To ensure no thread is using uninitialized ressources from another thread, they
synchronize at the end of their initialization. declare_as_initialized()
declares the calling thread as initialized and ready to operate, and then blocks
until all threads are initialized (or until one fails). Notice that the function
figures out which thread is calling by itself, so that the thread doesn't manage
its own identity.

EDIT: after further consideration, most initialization can be done statically
(at compile time), so the synchronization step felt overkill. It is now removed
(interfaces check by themselves if the ressources are ready), but the idea of
figuring out the identity of a calling thread instead of relying on its
self identification is still interesting.
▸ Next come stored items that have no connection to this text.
-- ==== Sys2Proof/Laws/FrameForeign.lean ====
section
/-! SUPPORT. Frames of the functions of Machine/Foreign.lean: one lemma a function, which says what parts of the state it
can change. -/

namespace Sys2Proof.Machine

open Sys2Proof

theorem State.reply_same (x1 : State) (x2 : Packet) (x3 : Status) (x4 : optParam (List Byte) []) :
    Same [.dict, .freeCtr, .lastResponse, .xports, .test] x1 (State.reply x1 x2 x3 x4) := by
  unfold State.reply
  extract_lets v0
  refine Same.have v0 ?_ fun h1 => ?_
  · refine Same.ite ?_ ?_
    · with_reducible refine Same.step (State.traceOpen_same _ _ _ _ _ _ _) (by decide) ?_
      exact Same.refl _ _
    · exact Same.refl _ _
  clear_value v0
  with_reducible refine Same.step (State.respond_same _ _) (by decide) ?_
  exact h1

theorem State.admitPacket_same (x1 : State) (x2 : Packet) (x3 : Nat) (x4 : Bool) (x5 : Accessor) (x6 : Option Nat) :
    Same [.dict, .stores, .ledger, .tlb] x1 (State.admitPacket x1 x2 x3 x4 x5 x6).1 := by
  unfold State.admitPacket
  refine Same.iteFst ?_ ?_
  · dsimp only
    exact Same.refl _ _
  · refine Same.iteFst ?_ ?_
    · extract_lets v0 v1
      refine Same.iteFst ?_ ?_
      · dsimp only
        exact Same.refl _ _
      · split
        · rename_i e2 e3 e4 e5
          dsimp only
          refine Same.fstOf e5 ?_
          with_reducible refine Same.step (State.translate_same _ _ _ _ _ _ _) (by decide) ?_
          exact Same.refl _ _
        · rename_i e6 e7 e8 e9
          refine Same.iteFst ?_ ?_
          · dsimp only
            with_reducible refine Same.step (State.bump_same _ _) (by decide) ?_
            refine Same.fstOf e9 ?_
            with_reducible refine Same.step (State.translate_same _ _ _ _ _ _ _) (by decide) ?_
            exact Same.refl _ _
          · dsimp only
            refine Same.ite ?_ ?_
            · with_reducible refine Same.step (State.dirtyAll_same _ _ _) (by decide) ?_
              refine Same.fstOf e9 ?_
              with_reducible refine Same.step (State.translate_same _ _ _ _ _ _ _) (by decide) ?_
              exact Same.refl _ _
            · refine Same.fstOf e9 ?_
              with_reducible refine Same.step (State.translate_same _ _ _ _ _ _ _) (by decide) ?_
              exact Same.refl _ _
    · refine Same.iteFst ?_ ?_
      · split
        · rename_i e10 e11
          dsimp only
          exact Same.refl _ _
        · rename_i e12 e13 e14 e15
          refine Same.iteFst ?_ ?_
          · dsimp only
            exact Same.refl _ _
          · refine Same.iteFst ?_ ?_
            · dsimp only
              exact Same.refl _ _
            · dsimp only
              exact Same.refl _ _
      · dsimp only
        exact Same.refl _ _

theorem State.writePlace_same (s : State) (p : Packet) (bs : List Byte) (x : Place) :
    ∀ t, s.writePlace p bs x = some t → Same [.cores, .stores, .migs] s t := by
  intro t ht
  cases x with
  | mem tier tr =>
    simp only [State.writePlace] at ht
    split at ht
    · exact absurd ht (by simp)
    · cases ht
      exact Same.step (State.wake_same _ _ _) (by decide) ((State.virtWrite_same _ _ _ _ _ _).mono (by decide))
  | scratch k =>
    simp only [State.writePlace, Option.some.injEq] at ht
    subst ht
    exact (State.setCore_same _ _ _).mono (by decide)

theorem State.setMig_same (x1 : State) (x2 : Nat) (x3 : Migration → Migration) :
    Same [.migs] x1 (State.setMig x1 x2 x3) := by
  unfold State.setMig
  with_reducible refine Same.record rfl ?_ ?_
  · intro p hp; cases p <;> first | exact absurd (by decide) hp | exact rfl
  exact Same.refl _ _

theorem State.holdIn_same (x1 : State) (x2 : Migration) (x3 : HeldPacket) :
    Same [.migs] x1 (State.holdIn x1 x2 x3) := by
  unfold State.holdIn
  with_reducible refine Same.step (State.setMig_same _ _ _) (by decide) ?_
  exact Same.refl _ _

theorem State.putTracker_same (x1 : State) (x2 : Tracker) :
    Same [.trackers] x1 (State.putTracker x1 x2) := by
  unfold State.putTracker
  with_reducible refine Same.record rfl ?_ ?_
  · intro p hp; cases p <;> first | exact absurd (by decide) hp | exact rfl
  exact Same.refl _ _

theorem State.dropTracker_same (x1 : State) (x2 x3 x4 : Nat) :
    Same [.trackers] x1 (State.dropTracker x1 x2 x3 x4) := by
  unfold State.dropTracker
  with_reducible refine Same.record rfl ?_ ?_
  · intro p hp; cases p <;> first | exact absurd (by decide) hp | exact rfl
  exact Same.refl _ _

theorem State.unknown_same (x1 : State) (x2 : Packet) :
    Same [.dict, .freeCtr, .lastResponse, .xports, .test] x1 (State.unknown x1 x2) := by
  unfold State.unknown
  with_reducible refine Same.step (State.reply_same _ _ _ _) (by decide) ?_
  with_reducible refine Same.step (State.bump_same _ _) (by decide) ?_
  exact Same.refl _ _

theorem State.again_same {W : List Part} {s0 s : State} {p : Packet} {go : State}
    (hw : ([.dict, .freeCtr, .lastResponse, .xports, .test].all fun p => W.contains p) = true)
    (h : Same W s0 s) (hg : Same W s0 go) : Same W s0 (s.again p go) := by
  unfold State.again
  repeat' split
  · exact h
  · exact h
  · exact Same.step (State.unknown_same _ _) hw h
  · exact Same.step ((State.respond_same _ _).mono (by decide)) hw h
  · exact hg

theorem State.once_same {W : List Part} {s0 s : State} {p : Packet} {site age : Nat} {apply : State → State}
    (hw : ([.dict, .freeCtr, .lastResponse, .xports, .test].all fun p => W.contains p) = true)
    (h : Same W s0 s) (ha : ∀ t, Same W s0 t → Same W s0 (apply t)) : Same W s0 (s.once p site age apply) := by
  unfold State.once
  repeat' split
  · exact Same.step (State.unknown_same _ _) hw h
  · exact Same.step (State.reply_same _ _ _ _) hw h
  · exact ha _ h

theorem State.settle_same (x1 : State) (x2 : Packet) (x3 : Nat) (x4 : Status) (x5 : List Byte) :
    Same [.dict, .freeCtr, .replies, .lastResponse, .xports, .test] x1 (State.settle x1 x2 x3 x4 x5) := by
  unfold State.settle
  with_reducible refine Same.step (State.reply_same _ _ _ _) (by decide) ?_
  with_reducible refine Same.step (State.keepReply_same _ _) (by decide) ?_
  exact Same.refl _ _

theorem State.landFlagPacket_same (x1 : State) (x2 : HeldPacket) :
    Same [.dict, .freeCtr, .cores, .stores, .migs, .replies, .lastResponse, .xports, .test] x1 (State.landFlagPacket x1 x2) := by
  unfold State.landFlagPacket
  extract_lets v0
  split
  · rename_i e1 e2
    with_reducible refine Same.step (State.reply_same _ _ _ _) (by decide) ?_
    exact Same.refl _ _
  · rename_i e3 e4 e5
    split
    · rename_i e6 e7
      with_reducible refine Same.step (State.reply_same _ _ _ _) (by decide) ?_
      exact Same.refl _ _
    · rename_i e8 e9 e10
      with_reducible refine Same.step (State.settle_same _ _ _ _ _) (by decide) ?_
      refine Same.step (State.writePlace_same _ _ _ _ _ e10) (by decide) ?_
      exact Same.refl _ _

theorem State.applyFlag_same (x1 : State) (x2 : HeldPacket) :
    Same [.dict, .freeCtr, .cores, .stores, .migs, .replies, .lastResponse, .xports, .test] x1 (State.applyFlag x1 x2) := by
  unfold State.applyFlag
  split
  · rename_i e0 e1 e2
    with_reducible refine Same.step (State.holdIn_same _ _ _) (by decide) ?_
    exact Same.refl _ _
  · rename_i e3 e4
    with_reducible refine Same.step (State.landFlagPacket_same _ _) (by decide) ?_
    exact Same.refl _ _

theorem State.trackerCheck_same (x1 : State) (x2 x3 x4 : Nat) :
    Same [.dict, .freeCtr, .cores, .stores, .migs, .trackers, .replies, .lastResponse, .xports, .test] x1 (State.trackerCheck x1 x2 x3 x4) := by
  unfold State.trackerCheck
  split
  · rename_i e0 e1 e2
    split
    · rename_i e3 e4 e5
      refine Same.ite ?_ ?_
      · with_reducible refine Same.step (State.applyFlag_same _ _) (by decide) ?_
        with_reducible refine Same.step (State.dropTracker_same _ _ _ _) (by decide) ?_
        exact Same.refl _ _
      · exact Same.refl _ _
    · rename_i e6 e7
      exact Same.refl _ _
  · rename_i e8 e9
    exact Same.refl _ _

theorem State.landWrite_same (x1 : State) (x2 : HeldPacket) :
    Same [.dict, .freeCtr, .cores, .stores, .migs, .trackers, .replies, .lastResponse, .xports, .test] x1 (State.landWrite x1 x2) := by
  unfold State.landWrite
  extract_lets v0 v1
  split
  · rename_i e2 e3
    with_reducible refine Same.step (State.reply_same _ _ _ _) (by decide) ?_
    exact Same.refl _ _
  · rename_i e4 e5 e6
    extract_lets v7 v8
    refine Same.have v8 ?_ fun h9 => ?_
    · refine Same.ite ?_ ?_
      · with_reducible refine Same.step (State.trackerCheck_same _ _ _ _) (by decide) ?_
        with_reducible refine Same.step (State.putTracker_same _ _) (by decide) ?_
        refine Same.step (State.writePlace_same _ _ _ _ _ e6) (by decide) ?_
        exact Same.refl _ _
      · refine Same.step (State.writePlace_same _ _ _ _ _ e6) (by decide) ?_
        exact Same.refl _ _
    clear_value v8
    with_reducible refine Same.step (State.reply_same _ _ _ _) (by decide) ?_
    exact h9

theorem State.landAtomicPacket_same (x1 : State) (x2 : HeldPacket) :
    Same [.dict, .freeCtr, .cores, .stores, .migs, .replies, .lastResponse, .xports, .test] x1 (State.landAtomicPacket x1 x2) := by
  unfold State.landAtomicPacket
  extract_lets v0 v1
  split
  · rename_i e2 e3
    with_reducible refine Same.step (State.reply_same _ _ _ _) (by decide) ?_
    exact Same.refl _ _
  · rename_i e4 e5 e6
    extract_lets v7 v8
    split
    · rename_i e9 e10
      with_reducible refine Same.step (State.reply_same _ _ _ _) (by decide) ?_
      exact Same.refl _ _
    · rename_i e11 e12 e13
      with_reducible refine Same.step (State.settle_same _ _ _ _ _) (by decide) ?_
      refine Same.step (State.writePlace_same _ _ _ _ _ e13) (by decide) ?_
      exact Same.refl _ _

theorem State.landHeld_same (x1 : State) (x2 : HeldPacket) :
    Same [.dict, .freeCtr, .cores, .stores, .migs, .trackers, .replies, .lastResponse, .xports, .test] x1 (State.landHeld x1 x2) := by
  unfold State.landHeld
  split
  · rename_i e0 e1
    with_reducible refine Same.step (State.landWrite_same _ _) (by decide) ?_
    exact Same.refl _ _
  · rename_i e2 e3
    with_reducible refine Same.step (State.landFlagPacket_same _ _) (by decide) ?_
    exact Same.refl _ _
  · rename_i e4 e5 e6
    with_reducible refine Same.step (State.landAtomicPacket_same _ _) (by decide) ?_
    exact Same.refl _ _

theorem State.doWrite_same (x1 : State) (x2 : Packet) (x3 : Bool) :
    Same [.dict, .freeCtr, .cores, .stores, .ledger, .tlb, .migs, .trackers, .replies, .lastResponse, .xports, .test] x1 (State.doWrite x1 x2 x3) := by
  unfold State.doWrite
  split
  · rename_i e0 e1 e2 e3
    with_reducible refine Same.step (State.reply_same _ _ _ _) (by decide) ?_
    refine Same.fstOf e3 ?_
    with_reducible refine Same.step (State.admitPacket_same _ _ _ _ _ _) (by decide) ?_
    exact Same.refl _ _
  · rename_i e4 e5 e6 e7
    extract_lets v8 v9 v10
    refine Same.ite ?_ ?_
    · refine Same.fstOf e7 ?_
      with_reducible refine Same.step (State.admitPacket_same _ _ _ _ _ _) (by decide) ?_
      exact Same.refl _ _
    · refine Same.ite ?_ ?_
      · with_reducible refine Same.step (State.reply_same _ _ _ _) (by decide) ?_
        refine Same.fstOf e7 ?_
        with_reducible refine Same.step (State.admitPacket_same _ _ _ _ _ _) (by decide) ?_
        exact Same.refl _ _
      · split
        · rename_i e11 e12 e13
          with_reducible refine Same.step (State.holdIn_same _ _ _) (by decide) ?_
          refine Same.ite ?_ ?_
          · with_reducible refine Same.step (State.putTracker_same _ _) (by decide) ?_
            refine Same.fstOf e7 ?_
            with_reducible refine Same.step (State.admitPacket_same _ _ _ _ _ _) (by decide) ?_
            exact Same.refl _ _
          · refine Same.fstOf e7 ?_
            with_reducible refine Same.step (State.admitPacket_same _ _ _ _ _ _) (by decide) ?_
            exact Same.refl _ _
        · rename_i e14 e15
          with_reducible refine Same.step (State.landWrite_same _ _) (by decide) ?_
          refine Same.fstOf e7 ?_
          with_reducible refine Same.step (State.admitPacket_same _ _ _ _ _ _) (by decide) ?_
          exact Same.refl _ _

theorem State.doFlag_same (x1 : State) (x2 : Packet) (x3 : Bool) :
    Same [.dict, .freeCtr, .cores, .stores, .ledger, .tlb, .migs, .trackers, .replies, .lastResponse, .xports, .test] x1 (State.doFlag x1 x2 x3) := by
  unfold State.doFlag
  with_reducible refine State.again_same (by decide) ?_ ?_
  · exact Same.refl _ _
  · split
    · rename_i e0 e1 e2 e3
      with_reducible refine Same.step (State.reply_same _ _ _ _) (by decide) ?_
      refine Same.fstOf e3 ?_
      with_reducible refine Same.step (State.admitPacket_same _ _ _ _ _ _) (by decide) ?_
      exact Same.refl _ _
    · rename_i e4 e5 e6 e7
      extract_lets v8 v9
      refine Same.ite ?_ ?_
      · refine Same.fstOf e7 ?_
        with_reducible refine Same.step (State.admitPacket_same _ _ _ _ _ _) (by decide) ?_
        exact Same.refl _ _
      · with_reducible refine State.once_same (by decide) ?_ ?_
        · refine Same.fstOf e7 ?_
          with_reducible refine Same.step (State.admitPacket_same _ _ _ _ _ _) (by decide) ?_
          exact Same.refl _ _
        · intro y10 h11
          refine Same.ite ?_ ?_
          · with_reducible refine Same.step (State.applyFlag_same _ _) (by decide) ?_
            exact h11
          · split
            · rename_i e12 e13
              refine Same.ite ?_ ?_
              · with_reducible refine Same.step (State.reply_same _ _ _ _) (by decide) ?_
                exact h11
              · with_reducible refine Same.step (State.putTracker_same _ _) (by decide) ?_
                exact h11
            · rename_i e14 e15 e16
              with_reducible refine Same.step (State.trackerCheck_same _ _ _ _) (by decide) ?_
              with_reducible refine Same.step (State.putTracker_same _ _) (by decide) ?_
              exact h11

theorem State.doAtomic_same (x1 : State) (x2 : Packet) :
    Same [.dict, .freeCtr, .cores, .stores, .ledger, .tlb, .migs, .replies, .lastResponse, .xports, .test] x1 (State.doAtomic x1 x2) := by
  unfold State.doAtomic
  with_reducible refine State.again_same (by decide) ?_ ?_
  · exact Same.refl _ _
  · split
    · rename_i e0 e1 e2 e3
      with_reducible refine Same.step (State.reply_same _ _ _ _) (by decide) ?_
      refine Same.fstOf e3 ?_
      with_reducible refine Same.step (State.admitPacket_same _ _ _ _ _ _) (by decide) ?_
      exact Same.refl _ _
    · rename_i e4 e5 e6 e7
      extract_lets v8
      refine Same.ite ?_ ?_
      · refine Same.fstOf e7 ?_
        with_reducible refine Same.step (State.admitPacket_same _ _ _ _ _ _) (by decide) ?_
        exact Same.refl _ _
      · with_reducible refine State.once_same (by decide) ?_ ?_
        · refine Same.fstOf e7 ?_
          with_reducible refine Same.step (State.admitPacket_same _ _ _ _ _ _) (by decide) ?_
          exact Same.refl _ _
        · intro y9 h10
          split
          · rename_i e11 e12 e13
            with_reducible refine Same.step (State.holdIn_same _ _ _) (by decide) ?_
            exact h10
          · rename_i e14 e15
            with_reducible refine Same.step (State.landAtomicPacket_same _ _) (by decide) ?_
            exact h10

end Sys2Proof.Machine
end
To clean ressources before termination, the request_termination() function is
exposed to the threads. Instead of exiting immediately, it stores the
termination request and notify the other threads, so that they can perform a
proper cleanup too.

Wrapping up all of the above give the following thread routine template:

void *
thread_start_routine(void *sem)
{
    ...                                 // initialization
    declare_as_initialized();
    if (should_terminate()) {
        goto cleanup;
    }

    while (1) {                         // main loop
        sem_wait(sem);                  // wait for tasks
        if (should_terminate()) {
            goto cleanup;
        } else if (...) {               // check for all other possible tasks
            ...                         // process the event
        }
    }

cleanup:
    ...                                 // deinitialization
    return NULL;
}
-- [003] Handling signals ------------------------------------------------------ Here are some key points to keep in mind while handling signals: * Signals are used to notify an event to a process. * The default behaviour of most signals can be overriden to explicitely ignore them or to use a custom signal handler (set with sigaction()). However, some can't be caught (e.g. SIGKILL). * Signals can be blocked using a signal mask and pthread_sigmask(). Signal masks are per thread (while signal handlers are per process), and inherited upon thread creation. sigwait() can be used to detect and consume pending (blocked) signals. * A signal is only delivered to one thread. A signal can be directed to a specific thread (for example, using pthread_kill()), in which case it is delivered to it. Else: * if all threads block it, the signal is pending * else, the signal is arbitrarily delivered to one of the threads that don't block it * There are two types of signals: synchronous ones (resulting of a program action, e.g. SIGSEGV) and asynchronous ones (independent of the program, e.g. SIGINT or SIGKILL). A synchronous signal is always directed to the thread that generated it. Asynchronous signals can occur at any time, including when a thread locked ressources needed by a potential signal handler. If ever the signal is delivered to that very thread, it creates a deadlock. For this reason, asynchronous signal handling should be done in a dedicated thread. One way to make sure all asynchronous signals are delivered to the signal handling thread is to block them all at program startup (before any thread creation, so that all threads inherit the signal mask), and to process them using sigwait() in the signal handling routine. Using this approach, I overriden SIGINT behaviour: grid first tries to cleanup the ressources before exiting. The second SIGINT signal forces the termination. For synchronous signals, both signal handlers and sigwait() approaches can work.